Un día, la reina amaneció enferma y, aunque tuvo todos los cuidados
que necesitó, la enfermedad se la arrebató a su familia.
El rey y Blancanieves lloraron mucho su ausencia y siempre se
apoyaron y protegieron su pequeña familia.
Años después, el rey contrajo matrimonio con una bella mujer.
Blancanieves estaba feliz por ver a su padre acompañado y amado.
Pero la madrastra de Blancanieves no era tan buena como ellos
pensaban. La malvada reina solo sabía pensar en ella y era tan
vanidosa que poseía un espejo mágico al que cada noche preguntaba –
Espejito mágico ¿hay alguien en el reino más bella que yo? –
El espejo, que siempre decía la verdad contestaba – nadie, majestad,
vos sois sin duda la más hermosa –
Un día, el rey tuvo que partir a tierras lejanas para combatir junto a
sus aliados.
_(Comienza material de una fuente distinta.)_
/-- Size in bytes, bytes held and base of a ring (R166). -/
def ringSize (r : BitVec 128) : Nat := 2 ^ (r.extractLsb' 19 7).toNat
def ringHead (r : BitVec 128) : Nat := (r.extractLsb' 64 32).toNat
def ringTail (r : BitVec 128) : Nat := (r.extractLsb' 96 32).toNat
def ringHeld (r : BitVec 128) : Nat := (r.extractLsb' 96 32 - r.extractLsb' 64 32).toNat
def ringBase (r : BitVec 128) : Nat := (r.extractLsb' 0 19).toNat
def ringSoff (r : BitVec 128) : Nat := (r.extractLsb' 32 32).toNat

/-- A descriptor with HEAD or TAIL moved on. -/
def ringPop (r : BitVec 128) (n : Nat) : BitVec 128 :=
  r.extractLsb' 96 32 ++ (r.extractLsb' 64 32 + BitVec.ofNat 32 n) ++ r.extractLsb' 0 64
def ringAppend (r : BitVec 128) (n : Nat) : BitVec 128 := (r.extractLsb' 96 32 + BitVec.ofNat 32 n) ++ r.extractLsb' 0 96

/-- Ring `n` of a core. -/
def Core.ring (c : Core) (n : Nat) : BitVec 128 := c.rings[n]?.getD 0
def Core.setRing (c : Core) (n : Nat) (r : BitVec 128) : Core := { c with rings := c.rings.setIfInBounds n r }

/-- The fields of a copy block. -/
structure CopyBlock where
  dkind    : Nat
  skind    : Nat
  dcap     : CapIx
  scap     : CapIx
  rows     : Nat
  rowBytes : Nat
  dstride  : Int
  sstride  : Int
  src      : Word
  dst      : Word
  dies     : BitVec 8
  clusters : BitVec 16
  cores    : BitVec 8
  deriving DecidableEq, Repr

def CopyBlock.of (bs : List Byte) : CopyBlock :=
  let w := blockWord bs 2
  let st := blockWord bs 3
  let mc := blockWord bs 4
  { dkind := fld w 60 4, skind := fld w 56 4, dcap := w.extractLsb' 53 3, scap := w.extractLsb' 50 3, rows := fld w 32 16
    rowBytes := fld w 0 32, dstride := (st.extractLsb' 32 32).toInt, sstride := (st.extractLsb' 0 32).toInt
    src := blockWord bs 0, dst := blockWord bs 1, dies := mc.extractLsb' 24 8, clusters := mc.extractLsb' 8 16
    cores := mc.extractLsb' 0 8 }

def CopyBlock.srcExtent (b : CopyBlock) : Int × Int := extent b.src.toNat b.sstride b.rows b.rowBytes
def CopyBlock.dstExtent (b : CopyBlock) : Int × Int := extent b.dst.toNat b.dstride b.rows b.rowBytes

/-- A local extent lies outside the program area (R171). -/
def outsideLocal (e : Int × Int) : Bool := decide (e.1 < (programArea : Int) ∨ 0x80000 < e.2)

/-- A copy block's bad fields. `c` is the core, for a ring's size. -/
def copyBad (c : Core) (bs : List Byte) : List (Bool × Nat) :=
  let b := CopyBlock.of bs
  let w := blockWord bs 2
  let named := b.dies != 0 && b.clusters != 0 && b.cores != 0
  let off : Nat := b.dst.toNat % 2 ^ 24
  [(4 < b.dkind, 23), (1 < b.skind, 23), (fld w 48 2 != 0, 22), (b.rows == 0, 20),
   (b.rowBytes == 0 || 0x1000000 < b.rowBytes, 16), (fld (blockWord bs 4) 32 32 != 0, 36),
   (b.dkind != 3 && (b.dies != 0 || b.clusters != 0 || b.cores != 0), 23), (b.dkind == 3 && !named, 23),
   (b.skind == 1 && outsideLocal b.srcExtent, 0),
   ((b.dkind == 1 || b.dkind == 3) && outsideLocal b.dstExtent, 8),
   (b.dkind == 4 && fld b.dst 3 61 != 0, 8),
   (b.dkind == 4 && decide (ringSize (c.ring (fld b.dst 0 3)) < b.rows * b.rowBytes), 16),
   (b.dkind == 4 && b.dstride != 0, 23),
   (b.dkind == 2 && (off % 64 != 0 || decide (0x10000 < (off : Int) + ((b.rows - 1 : Nat) : Int) * b.dstride + b.rowBytes)), 8),
   (b.dkind == 2 && b.rowBytes % 64 != 0, 16), (b.dkind == 2 && b.dstride % 64 != 0, 28)]

/-! ## EPUSH (R164, R291) -/

/-- The 64 bytes of the block at s[a] (R291). -/
def State.commandBlock (s : State) (a : Reg) : Except Stop (List Byte) := do
  let off := s.src a
  let o := off.toNat
  let x := s.cur
  need (decide (o ≤ 0x7FFFF ∧ o < s.lmend s.curCore x)) (.trap clsSeg o)
  need (o % 64 == 0) (.trap clsAln o)
  need (decide (programArea ≤ o)) (.trap clsSys o)
  match s.place x.launch s.curCore o with
  | some p =>
    if s.poisonedAt (.lm s.curCore p) 64 then .error (.kill (s.ownDva off + s.poisonOff (.lm s.curCore p) 64))
    else .ok (s.rdLoc (.lm s.curCore p) 64)
  | none => .error (.trap clsSeg o)

/-- A block with a bad field traps ENG. -/
def blockOk (bad : List (Bool × Nat)) : Check :=
  match firstBad bad with
  | some n => .error (.trap clsEng n)
  | none => .ok ()

/-- The check of a window byte of an extent: the form and the local map (R95, R97); whether its device can be reached is found
at the access (R165). -/
def State.checkWindow (s : State) (dva : Nat) : Check :=
  if s.knowsDevice (winDev dva) then (s.windowLoc s.cur.launch s.cur.supervisor s.curSlot dva 1 .other).map fun _ => ()
  else do
    need (dva / 2 ^ 19 % 2 ^ 11 == 0) (.trap clsSeg dva)
    need (localAllowed s.cur.supervisor s.curSlot .other (winOff dva)) (.trap clsSys dva)

/-- The window addresses among the first and last bytes of the first `n` rows of an extent from a DVA checked: a row is shorter than
a core's share of the window, so that they speak for the whole row. -/
def State.checkRows (s : State) (dva : Int) (stride : Int) (len : Nat) : Nat → Check
  | 0 => .ok ()
  | n + 1 => do
    s.checkRows dva stride len n
    let a := (dva + n * stride).toNat
    if isWindow a then s.checkWindow a
    if isWindow (a + len - 1) then s.checkWindow (a + len - 1)

/-- A global extent checked under R100 at its first and last byte (R171), and its window rows (R95, R97). The DVA of row 0's first
byte. -/
def State.checkExtent (s : State) (c : CapIx) (start : Word) (stride : Int) (rows len : Nat) (write : Bool) : Except Stop Nat := do
  let e := extent start.toNat stride rows len
  need (decide (0 ≤ e.1 ∧ e.2 ≤ 2 ^ 56)) (.trap clsSeg start.toNat)
  let _ ← s.capDva c (BitVec.ofInt 64 e.1) 1 (!write) write
  let _ ← s.capDva c (BitVec.ofInt 64 (e.2 - 1)) 1 (!write) write
  s.checkRows ((s.cap c).base + start.toNat) stride len rows
  .ok ((s.cap c).base + start.toNat)

/-- A local extent ends within the launch's partition (R98). -/
def State.checkLocal (s : State) (e : Int × Int) : Check :=
  need (decide (e.2 ≤ (s.lmend s.curCore s.cur : Int))) (.trap clsSeg (e.2 - 1).toNat)

/-- The checks of a completion's target: a core as SENDE would name it, or a fill word as for STFA (R165); the DVA of the
fill word. -/
def State.completionCheck (s : State) (bs : List Byte) : Except Stop Nat := do
  let c := completionOf bs
  if c.kind = 1 then
    s.coreAddress c.target
    need (s.holdsLaunch s.cur (c.target.toNat % 2 ^ 56)) (.trap clsPkt 3)
    .ok 0
  else if c.kind = 2 then s.globalDva ((blockWord bs 7).extractLsb' 8 3) c.target 8 false true .stfa
  else .ok 0

/-- The completion of a block, with the place of its fill word at a checked DVA. -/
def State.completionTarget (s : State) (bs : List Byte) (dva : Nat) : Except Stop Completion := do
  let c := completionOf bs
  if c.kind = 2 then
    let l ← s.dvaLoc dva 8 .write .stfa
    match l with
    | .noPart _ => .error (.answer clsSeg dva)
    | _ => .ok { c with fill := some l, at' := s.cc }
  else .ok c

/-- The current slot is a checker: KIND 1 and 2 completions come from its leader's engine only (R189). -/
def State.checks (s : State) : Bool := s.cur.coupled && s.curCore % 2 == 1
def Completion.muted (c : Completion) : Completion := if c.kind = 1 ∨ c.kind = 2 then { c with kind := 3 } else c

/-- A slot's input queue for an engine holds two commands. -/
def Slot.inputFull (x : Slot) (copy : Bool) : Bool := decide (2 ≤ (if copy then x.copyQ.length else x.matQ.length))

/-- The wait for a place in the input queue (R164). -/
def State.inputRoom (s : State) (copy : Bool) (cop : Nat) : Check := do
  if s.cur.inputFull copy then
    s.mayPark cop false
    .error (.park (.engine copy))

def State.pushMat (s : State) (a : Reg) : Except Stop State := do
  let bs ← s.commandBlock a
  blockOk (matBad bs ++ completionBad bs)
  let fill ← s.completionCheck bs
  s.inputRoom false 0x1C
  let comp ← s.completionTarget bs fill
  let s ← s.release
  let w := blockWord bs 0
  let m : MatOp :=
    { launch := s.cur.launch.getD 0, at' := s.cc, k := fld w 32 32, z := w.getLsbD 8, acc := fld w 6 2, ringA := fld w 0 3
      ringB := fld w 3 3, sync := false, next := 0, scaleA := [], scaleB := [], scaled := false
      comp := if s.checks then comp.muted else comp }
  .ok (s.modCur fun x => { x with matQ := x.matQ ++ [m] })

def State.pushCopy (s : State) (a : Reg) : Except Stop State := do
  let bs ← s.commandBlock a
  blockOk (copyBad s.here bs ++ completionBad bs)
  let b := CopyBlock.of bs
  let src ← if b.skind = 0 then s.checkExtent b.scap b.src b.sstride b.rows b.rowBytes false
    else do
      s.checkLocal b.srcExtent
      .ok b.src.toNat
  let dst ← if b.dkind = 0 then s.checkExtent b.dcap b.dst b.dstride b.rows b.rowBytes true
    else do
      if b.dkind = 1 ∨ b.dkind = 3 then s.checkLocal b.dstExtent
      .ok b.dst.toNat
  let fill ← s.completionCheck bs
  s.inputRoom true 0x1C
  let comp ← s.completionTarget bs fill
  let s ← s.release
  let m : CopyCmd :=
    { launch := s.cur.launch.getD 0, skind := b.skind, src := src, dkind := b.dkind, dst := dst, rows := b.rows
      rowBytes := b.rowBytes, sstride := b.sstride, dstride := b.dstride, dies := b.dies, clusters := b.clusters
      cores := b.cores, mute := s.checks && (b.dkind == 0 || b.dkind == 2 || b.dkind == 3)
      comp := if s.checks then comp.muted else comp }
  let s := s.modCur fun x => { x with copyQ := x.copyQ ++ [m] }
  .ok (s.modHere fun c => { c with copyOrd := c.copyOrd ++ [s.curSlot] })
La reina se quedó al cargo de la pequeña princesa y
prometió a su marido que cuidaría de ella.
Pero pasaron los años y la madrastra iba acumulando montañas de
envidia al ver que Blancanieves se convertía en una preciosa
mujercita.
Para evitar que pudieran fijarse en la joven, la reina, ordenó que se
vistiera con ropa poco elegante y que aprendiera a trabajar como todos
los demás.
La niña limpiaba, cocinaba y trabajaba muy duro cada día, pero nunca
perdía la sonrisa, ni su extraordinario don para comunicarse con los
animales del bosque, que siempre acudían al oírla cantar.